▶ _What to work on_
Copy every line of the records below that holds the word "since".

[Start of section]

/-- The executing lanes of a frame instruction, and the others at its address; lanes with a false guard keep their pcv
when some lane executes it, else they advance (R77). -/
def runFrame (i : Instr) (f : Form) (s : State) (k : Core → Strand → Cur → Word → Left) : Host.Outcome State Fault Refusal :=
  onIssue i f s fun x st u =>
    let g := splitGuard f st u.mask
    let m := g.1 &&& ~~~ twice u g.1
    finishStrand u g.1 g.2.2
      (if g.1 = 0 then clean (modStrand s u.core u.slot fun st => advLanes st g.2.1 f.bytes) else if m = 0 then clean s else k x st u m)

/-- CALL and CALLI: the checks of R78, then the grant or the block. -/
def runCall (i : Instr) (f : Form) (indirect : Bool) (s : State) : Host.Outcome State Fault Refusal :=
  runFrame i f s fun x st u m =>
    let g := 8 * topGran st
    let d := callDemand f
    let bad := (lanesOf m).filterMap fun l => match callTarget f indirect st l with | .error e => some e | .ok _ => none
    let tgts := (lanesOf m).filterMap fun l => match callTarget f indirect st l with | .error _ => none | .ok t => some (l, t)
    if st.handler.isSome then failAll s u m .illegal 0
    else if g < f.sa.toNat + callArgs f ∨ g < f.dst.toNat + callRets f then failAll s u m .illegal 0
    else if 8 * d < callArgs f ∨ 8 * d < callRets f then failAll s u m .illegal 0
    else if st.frames.length = 64 then failAll s u m .frameDepth 0
    else
      (if tgts.isEmpty then s
       else if grantNow x { slot := u.slot, demand := d, since := s.clock.toNat, eff := issuePrio st } then doCall s u.core u.slot f tgts
       else modStrand s u.core u.slot fun st =>
         { st with st := .blocked, block := some { demand := d, since := s.clock.toNat, call := some (f, tgts) } },
       bad)

/-! ### Reloads (R85) -/

/-- The current frame is resident again, with what its record holds. -/
def reloadTop (s : State) (c : Nat) (x : Core) (st : Strand) : Strand :=
  match ctxOf s x, st.frames with
  | some cx, t :: rest => { st with frames := { restored s (dieOf c) cx st 0 t with res := true, phys := takeGran x t.gran } :: rest }
  | _, _ => st

/-- The request of a strand is granted. -/
def grantSlot (s : State) (c sl : Nat) : State :=
  match getCore s c with
  | none => s
  | some x =>
    match aget x.strands sl with
    | none => s
    | some st =>
      let put (t : Strand) : State := fire (setCore s c (Core.grantOver { x with strands := aput x.strands sl t } sl)) .spargeReload c sl
      match st.st with
      | .parkedWhole back _ => put { reloadTop s c x st with st := if back then .atPhase else if st.block.isSome then .blocked else .running }
      | _ =>
        match st.block with
        | none => s
        | some b =>
          match b.call with
          | some (f, tgts) => doCall s c sl f tgts
          | none => put { reloadTop s c x st with block := none, st := if st.handler.isSome then .inHandler else .running }

/-- Requests of a core are granted in order while FREEG covers the head's (R81). -/
def settleGrants (s : State) (c : Nat) : Nat → State
  | 0 => s
  | n + 1 =>
    match getCore s c with
    | none => s
    | some x =>
      match reqHead x none with
      | none => s
      | some r => if r.demand ≤ freeG x then settleGrants (grantSlot s c r.slot) c n else s

/-- Requests of every core that can be granted are. -/
def grantAll (s : State) : State :=
  s.cores.foldl (fun s p => if p.2.strands.any fun q => (reqOf q.1 q.2).isSome then settleGrants s p.1 p.2.strands.length else s) s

[End of section]

▶ _Answer to this task_
       else if grantNow x { slot := u.slot, demand := d, since := s.clock.toNat, eff := issuePrio st } then doCall s u.core u.slot f tgts
         { st with st := .blocked, block := some { demand := d, since := s.clock.toNat, call := some (f, tgts) } },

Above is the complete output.